Corkboard. Since this is the only place where objects are shown as “cards”, I’m missing a way to organize them as I see fit. Obviously their placement would have to have a “context” in which it would be stored, but if, say, a Collection could be recognized by the Corkboard and save its cards’ placement, that would serve as a great visual organization tool. And if the cards could have lines joining them where the documents link to each other - oh my, THAT would be something!
Outliner. Finally, a table view of selected items! It took me a moment to find the column settings (usually it’s the right-click on column headers, but whatever works). The only thing I’m missing here is a way to show keywords as plain text, instead of colored boxes; having to tickle them with the mouse to read them seems like reading Braille, as well as a means to edit them right there. But the right-hand pane can show a keyword editing panel, so that’s just fine.
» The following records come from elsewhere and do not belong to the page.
theorem State.inUse_useCopy (s : State) (c : Nat) : (s.useCopy c).fld F.GLB_CFG_STATUS_IN_USE = (c + 1) % 4 :=
  (State.fld_setFld_apart (f := F.GLB_CFG_STATUS_APPLIED) _ _ (by decide)).trans
    ((State.fld_setFld_apart (f := F.GLB_CFG_STATUS_SEQUENCE) _ _ (by decide)).trans
      (State.fld_setFld_same s F.GLB_CFG_STATUS_IN_USE _ (by decide)))

/-! ## Sections, lanes and the end (R419, R606, R608) -/

theorem exec_sectionsApply {s : State} (ho : s.off = false) (hdev : s.devState = dsConfiguring) (hst : s.boot.stage = 3) :
    exec .sectionsApply s = .next (if ((([1, 6, 5, 4, 7].foldl (fun (u : State) t =>
        u.startSect (s.copyAt (s.fld F.GLB_CFG_STATUS_IN_USE - 1)) t) s).sect 1).isEmpty) then
      (([1, 6, 5, 4, 7].foldl (fun (u : State) t => u.startSect (s.copyAt (s.fld F.GLB_CFG_STATUS_IN_USE - 1)) t) s).atStage 5).strapHold
      else ([1, 6, 5, 4, 7].foldl (fun (u : State) t =>
        u.startSect (s.copyAt (s.fld F.GLB_CFG_STATUS_IN_USE - 1)) t) s).eventNine (s.copyAt (s.fld F.GLB_CFG_STATUS_IN_USE - 1))) :=
  congrArg Host.Outcome.next (if_pos ⟨ho, hdev, hst⟩)

section
variable {s : State} {rs : List BridgeReport} (ho : s.off = false) (hn : rs.length = 16) (hr : s.boot.refclk = true)
include ho hn hr

theorem exec_lanesTrained_cold (hdev : s.devState = dsConfiguring) (hst : s.boot.stage = 4) :
    exec (.lanesTrained rs) s = .next ((((rs.zipIdx.foldl (fun (s : State) e => s.trainLane e.2 e.1) s).allowMissing.coverRetired.checkTiers
      ).showLease.releaseWaits).atStage 5) := by
  have hcold : (decide (s.devState = dsConfiguring) && decide (s.boot.stage = 4)) = true := by simp [hdev, hst]
  exact congrArg Host.Outcome.next ((if_pos ⟨ho, hn, .inl hcold, hr⟩).trans ((if_pos hcold).trans
    (congrArg (fun u : State => u.checkTiers.showLease.releaseWaits.atStage 5) (if_pos hcold))))

theorem exec_lanesTrained_back (hback : s.devState = dsResetting ∨ s.gov.moving.isSome = true ∧ s.powState = psDark)
    (hst : s.devState = dsConfiguring → s.boot.stage ≠ 4) :
    exec (.lanesTrained rs) s =
      .next ((rs.zipIdx.foldl (fun (s : State) e => s.trainLane e.2 e.1) s).checkTiers.showLease.releaseWaits) := by
  have hcold : (decide (s.devState = dsConfiguring) && decide (s.boot.stage = 4)) = false := by simpa using hst
  have hb : (decide (s.devState = dsResetting) || (s.gov.moving.isSome && decide (s.powState = psDark))) = true := by simpa using hback
  have hnot : ¬ (decide (s.devState = dsConfiguring) && decide (s.boot.stage = 4)) = true := by rw [hcold]; decide
  exact congrArg Host.Outcome.next ((if_pos ⟨ho, hn, .inr hb, hr⟩).trans ((if_neg hnot).trans
    (congrArg (fun u : State => u.checkTiers.showLease.releaseWaits) (if_neg hnot))))

end

theorem exec_coldStartDone {s : State} (ho : s.off = false) (hdev : s.devState = dsConfiguring) (hst : s.boot.stage = 5)
    (hd : s.fab.discoverAt = none) :
    exec .coldStartDone s = .next (if (s.sect 1).isEmpty then ((s.atStage 6).setDev orHw dsHeld).startRackTimer else (s.atStage 6).enterReady) :=
  congrArg Host.Outcome.next (if_pos ⟨ho, hdev, hst, hd⟩)

end Sys2Proof.Machine
end

section
/-! The statement of the cold start. -/

namespace Sys2Proof.Machine

open Sys2Proof.Safety

/-- Settles O37: each event runs in its stage alone. The wait for the reference and EOFF_N low at the input are log entry 52 with R861
and R667, the seven HELD_SECT bits R605's: without a copy each bit is set in turn, and the fabric's hold keeps them all. -/
theorem coldStartCompletes : Obligations.ColdStartCompletes := by
  refine ⟨fun s pos par sb ho => ⟨?_, ?_, ?_⟩, fun s pos par sb => ?_, ?_, fun s failed ho hdev hst hbad hhub hfew => ?_,
    fun s failed ho hdev hst => ?_, fun s ho hdev hst => ⟨fun c hc => ?_, fun hc => ?_⟩, fun s ho hdev hst => ?_, ?_,
    fun s ho hdev hst hd => ⟨fun h1 => ?_, fun h1 => ?_⟩⟩
  · exact exec_inputEntersLimits pos par sb true ho
  · exact ⟨_, exec_inputEntersLimits pos par sb false ho, rfl, ho, rfl⟩
  · exact exec_inputEntersLimits_eoff s pos par sb
  · obtain ⟨ones, hs⟩ := s.latchStraps_eq pos par sb
    obtain ⟨hpos, hpar, hsb, hok⟩ := s.strapped_fields pos par sb ones
    have hstraps {f : Fld} (hf : f.reg = F.GLB_STRAPS_POS.reg) : (s.latchStraps pos par sb).fld f = (s.strapped pos par sb ones).fld f := by
      rw [hs, State.fld_setFld_ne (f := F.FAB_STATUS_STRAP_ERR) _ _ (by rw [hf]; decide),
        State.fld_setFld_ne (f := F.GLB_IDENT_CHIP_ID) _ _ (by rw [hf]; decide)]
    refine ⟨(hstraps (f := F.GLB_STRAPS_POS) rfl).trans hpos, (hstraps (f := F.GLB_STRAPS_PAR) rfl).trans hpar,
      (hstraps (f := F.GLB_STRAPS_SEEDBED) rfl).trans hsb, ?_, ?_⟩
    · rw [hs, State.fld_setFld_ne (f := F.FAB_STATUS_STRAP_ERR) _ _ (by decide)]
      exact (State.fld_setFld_same _ F.GLB_IDENT_CHIP_ID _ (by decide)).trans (Nat.mod_eq_of_lt pos.isLt)
    · rw [hstraps (f := F.GLB_STRAPS_PAR_OK) rfl, hok, hs, State.fld_setFld_same _ F.FAB_STATUS_STRAP_ERR _ (by decide)]
      rcases Nat.mod_two_eq_zero_or_one ones with h | h <;> rw [h] <;> decide
  · exact fun s u ho hdev hst hu h0 h1 =>
      ⟨fun k => exec_slotChoice_found ho hdev hst hu h0 h1, exec_slotChoice_none ho hdev hst hu h0 h1⟩
  · exact exec_selfTestDone_passes failed ho hdev hst hbad hhub hfew
  · refine ⟨_, exec_selfTestDone_hub failed ho hdev hst, (s.testRecorded failed true).showRemap, rfl, ?_, ?_⟩
    · rw [State.showRemap_frame (·.repair.hub) (fun _ _ _ => rfl)]
      simp [State.testRecorded]
    · exact State.showRemap_frame (·.repair.failed) (fun _ _ _ => rfl) _
  · refine ⟨_, exec_configurationChoice_found ho hdev hst hc, ?_, State.stage_atStage _ 3⟩
    exact (State.fld_of_regs (State.regs_atStage _ 3) _).trans (State.inUse_useCopy _ c)
  · refine ⟨_, exec_configurationChoice_none ho hdev hst hc, State.devState_heldStart _, ?_⟩
    exact State.heldSects_heldStart _ ((State.fld_of_regs (State.regs_atStage _ 6) F.GLB_STATE_HELD_SECT).trans
      (State.strapHold_heldSects _ (State.holdSects_heldSects _ hcNoCopy)))
  · exact ⟨_, exec_sectionsApply ho hdev hst, _, _, rfl, rfl, fun h1 => if_neg (by rw [h1]; decide), fun h1 => if_pos h1⟩
  · rintro s u rs ho hn hr rfl
    exact ⟨fun hdev hst => ⟨_, exec_lanesTrained_cold ho hn hr hdev hst, _, rfl, rfl⟩, exec_lanesTrained_back ho hn hr⟩
  · refine ⟨_, (exec_coldStartDone ho hdev hst hd).trans (by rw [if_pos h1]), State.devState_heldStart _, ?_, State.rackRuns_startRackTimer _⟩
    rw [State.boot_startRackTimer, State.boot_setDev, State.stage_atStage]
  · exact (exec_coldStartDone ho hdev hst hd).trans (by rw [if_neg (by rw [h1]; decide)]; rfl)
As far as I can see, that’s as much as I could squeeze out of the metadata capabilities - while way ahead of other popular editors, in this area at least, it’s still not my dream tool… yet. I really wish it were, it seems like a great piece of software otherwise!
Oh, one more thing that’s been bugging me: Undo doesn’t work on any structural changes! I can’t undo changing a label, moving a document into another hierarchy, adding a comment, changing keywords… It’s all too easy to do serious damage this way, by, say, carelessly dragging an intricate selection of objects, each in a different folder, all into one target. Comments, since I mentioned them, would be way more useful if they were shown on the margins, not in a separate panel.
What do you (guys/girls/people/L&L) think? Am I the odd fish with such weird expectations, or would these sound like a good idea?